Wirtschaftliche Sanktionen oder Visabeschränkungen für Mitglieder der russischen Elite würden diese Kosten weiter steigern. Für reiche Russen ist es heute selbstverständlich, übers Wochenende mal eben nach London oder Paris zu jetten. Milliarden Dollar russischer Herkunft sind in westlichen Banken geparkt oder in europäische Immobilien investiert.

Einreiseverbote sind möglich

Die russische Zentralbank schätzt hochoffiziell, dass zwei Drittel der 56 Mrd. Dollar, die im Jahr 2012 aus Russland abgezogen wurden, Profite aus kriminellen Aktivitäten waren. Eigentlich müssten diese Früchte der Korruption leicht einzufrieren sein. Allerdings sind die Londoner City und die Schweizer Behörden im besonderen bislang nicht durch großen Eifer aufgefallen, die Herkunft der russischen Reichtümer zu hinterfragen. Man könnte diese Fragen nun ein bisschen dringlicher stellen.

Auch von Putin selbst wird seit langem vermutet, dass er Milliarden irgendwo im Westen eingelagert hat. Wahrscheinlich rührt nicht sein gesamter Wohlstand aus dem Ersparten seines Kreml-Gehalts. Wenn westliche Geheimdienste ihren Namen verdienen, sollten sie wissen, wo dieses Geld ist.

Einreiseverbote für einen erweiterten Kreis von Russen, die in die Militäraktion in der Ukraine verwickelt sind, wären sicherlich möglich – wodurch sie ihre in Europa aufgehäuften Besitztümer und Vermögen nicht mehr genießen könnten. Als Präzedenzfall könnte hier die „Magnitsky-Liste“ der USA dienen – die Einreiseverbote für russische Beamte vorsieht, die am Mord des Anwalts Sergei Magnitsky beteiligt waren.

Natürlich würden die Gesamtkosten beide Seiten treffen. Die offenste Flanke des Westens ist die Abhängigkeit von russischer Energie. Europäische Politiker gruseln sich vor der Vorstellung, dass in europäische Haushalte frieren müssen, weil Russland den Gashahn zugedreht hat. Doch selbst hier ist die europäische Verwundbarkeit durch einen russischen Energiegegenschlag wohl überzogen.

Russland muss seine Energie im Ausland verkaufen. 70 Prozent seiner Exporte bestehen aus Öl und Gas.

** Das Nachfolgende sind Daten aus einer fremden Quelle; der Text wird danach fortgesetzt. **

/-- Settles O19: a stack by the outcome of its test, a wave by what it applies and trains, READY by its conditions. -/
theorem stacksWavesAndReady : Obligations.StacksWavesAndReady := by
  refine ⟨fun n f s hq hn => ⟨fun hcode hdue hup hfail hpow => ?begins, fun hdue => ?early, fun hp hf => ?passed, fun hp hf => ?failed⟩,
    fun w s hq hw => ⟨fun hcode hdue hnew hpos h0 => ?wave, fun hcode hdue hnew => ?first, fun hcode hacc hok hup hj => ?ready, fun h => ?waits⟩⟩
  case begins =>
    rw [exec_stackPowerUp, Nat.mod_eq_of_lt hn, stackUp_begins hcode hdue hup hfail hpow, State.after_sameHand s (onBoot s.chip _) hq (sameHand_onBoot _ _)]
    simp only [onBoot, hpow]
    rw [show (0 : BitVec 4) ||| BitVec.twoPow 4 n = BitVec.twoPow 4 n from BitVec.zero_or]
  case early => rw [exec_stackPowerUp, Nat.mod_eq_of_lt hn, stackUp_early hdue, State.after_self s hq]
  case passed =>
    subst hf
    obtain ⟨hw, hc, hr⟩ := hq
    have hraised : ((s.chip.stackCleared n).stackLit s.chip.now n).raised = [] := by rw [stackLit_raised, stackCleared_raised, hr]
    have hchip := State.after_chip_of_unraised s _ hraised
    have hbyte (a : Nat) : (s.after ((s.chip.stackCleared n).stackLit s.chip.now n)).byte a = _ :=
      (congrArg (Memory.read · a) (State.after_mem_of_unraised s _ hraised)).trans (read_stackLit s.mem hw hc s.chip.now n a)
    rw [exec_stackSelfTestDone, Nat.mod_eq_of_lt hn, stackTested_passed hp]
    refine ⟨_, rfl, ?_, ?_, fun a h1 h2 => ?_, fun a h1 h2 => ?_, fun a h1 h2 => ?_⟩
    · rw [hchip]; exact (stackLit_stacksUp _ _ _).trans (by rw [stackCleared_stacksUp])
    · rw [hchip]; exact lamp_stackLit _ _ _
    · have hin : stackStore n ≤ a ∧ a < stackStore n + 2 ^ 32 := by unfold stackStore; omega
      rw [hbyte, if_pos hin]; rfl
    · have hin : stackNear n ≤ a ∧ a < stackNear n + 2 ^ 29 := by unfold stackNear; omega
      rw [hbyte, if_pos hin, ite_self]; rfl
    · have hstore : ¬(stackStore n ≤ a ∧ a < stackStore n + 2 ^ 32) := fun h => h1 (by unfold stackStore at h; omega)
      have hnear : ¬(stackNear n ≤ a ∧ a < stackNear n + 2 ^ 29) := fun h => h2 (by unfold stackNear at h; omega)
      rw [hbyte, if_neg hstore, if_neg hnear]
      rfl
  case failed =>
    rw [exec_stackSelfTestDone, Nat.mod_eq_of_lt hn, stackTested_failed hp hf, State.after_sameHand s (onBoot s.chip _) hq (sameHand_onBoot _ _)]
    exact ⟨_, rfl, rfl, rfl, rfl, rfl⟩
  case wave =>
    have hkept : waveRecords s.chip w = s.chip := if_neg (by omega)
    refine ⟨_, after_wave hq hw hcode hdue hnew (.inr h0), wave_boot _ _ _ _, fun n hn he hs hm => ?_,
      (wave_beacon s.env s.chip w _).trans (by rw [hkept]), rfl⟩
    have hport := hasPort_of_present hs
    have hready : (port s.env s.chip n).trainable = true := by
      unfold Port.trainable
      rw [he, decide_eq_true hm, bne_iff_ne.mpr hs]
      rfl
    rw [hkept, port_put hport, ← port_of_hasPort hport]
    exact each_startTraining hport hn hready
  case first =>
    have hbeacon := wave_beacon s.env s.chip 0 (wavePorts s.env 0)
    refine ⟨_, after_wave hq (by decide) hcode hdue hnew (.inl rfl), wave_boot _ _ _ _, fun h8 hp hr => ?_, fun h8 hbad => ?_⟩
    · have hrec : waveRecords s.chip 0 = onBeacon _ _ := applyIdentRec_valid ⟨h8, hp, hr⟩ _
      rw [State.put_chip, hbeacon, hrec]
      exact ⟨BitVec.toNat_ofNat .. |>.trans (Nat.mod_eq_of_lt (field_lt _ 0 4)), rfl⟩
    · have hrec : waveRecords s.chip 0 = onBeacon _ _ := applyIdentRec_invalid (fun h => by obtain ⟨_, h1, h2⟩ := h; omega) _
      rw [State.put_chip, hbeacon, hrec]
      exact ⟨rfl, rfl⟩
  case ready =>
    rw [exec_ready, becomeReady_ready hcode hacc hok hup hj, State.after_sameHand s (onBoot s.chip _) hq (sameHand_onBoot _ _)]
    rfl
  case waits => rw [exec_ready, becomeReady_waits h, State.after_self s hq]

end Sys2Proof.Machine
end
section
/-! O22: the transitions of the lamps (17_power.md R387, R389 to R391). -/

namespace Sys2Proof.Machine

theorem exec_lampExit (n : Nat) (s : State) : exec (.lampExit n) s = .next (s.after (lampReview s.chip (n % 4))) := rfl
theorem exec_lampTransitionDone (n : Nat) (s : State) : exec (.lampTransitionDone n) s = .next (s.after (lampDone s.env s.chip (n % 4))) := rfl

section Review
variable {c : Chip} {n : Nat}

/-- A lamp that begins a transition keeps its state, and takes the target and its end. -/
theorem lamp_beginLamp_self (c : Chip) (n : Nat) (g : Lamp) :
    (lamp (beginLamp c n g) n).goal = some g ∧ (lamp (beginLamp c n g) n).st = (lamp c n).st ∧
      (lamp (beginLamp c n g) n).till = c.now + (if g = .lit then lampExitTime (lamp c n).st else lampEntry g) := by
  unfold beginLamp
  rw [lamp_onLamp, if_pos rfl]
  exact ⟨rfl, rfl, rfl⟩

theorem lamp_beginLamp_other (c : Chip) {n k : Nat} (h : k ≠ n) (g : Lamp) : lamp (beginLamp c n g) k = lamp c k := by
  unfold beginLamp
  rw [lamp_onLamp, if_neg h]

Diese Erlöse sind von enormer Bedeutung für den Staat. Auch während des Kalten Kriegs war der Verkauf russischer Energie nach Europa trotzt aller politischer Differenzen gewährleistet.

Diplomatische Lösung ist noch möglich

Die Nachfrage nach russischem Gas ist allerdings in den letzten zehn Jahren deutlich geschrumpft, nicht zuletzt durch den Aufschwung bei den erneuerbaren Energien. Auch amerikanisches Schiefergas kann hier eine Alternative sein.

Mit viel Glück wird sich die russische Regierung selbst jetzt noch zu einer Korrektur des eingeschlagenen Pfads durchringen. Es gibt noch die Möglichkeit für eine diplomatische Lösung: Rückzug der russischen Truppen im Gegenzug für garantierte kulturelle und politische Rechte der russischen Bevölkerung.

Zur Zeit erscheint es allerdings wahrscheinlicher, dass Russland entschlossen ist, die Krim zu behalten – und noch Teile der Ostukraine hinzuschlägt. US-Präsident Barack Obama und die EU haben recht schnell eine militärische Antwort ausgeschlossen, was richtig war. Allerdings hat der Westen noch jede Menge wirtschaftliche Werkzeuge, die Russland das Leben erschweren können.

Im letzten Jahrzehnt haben Präsident Putin und seine Leute oft die Rhetorik des Kalten Kriegs verwendet, während sie von den Früchten der Globalisierung profitierten. Jetzt sollten sie vor die Wahl gestellt werden: Sie können einen neuen Kalten Krieg haben – oder Zugang zu den Annehmlichkeiten des Westens. Nicht mehr beides.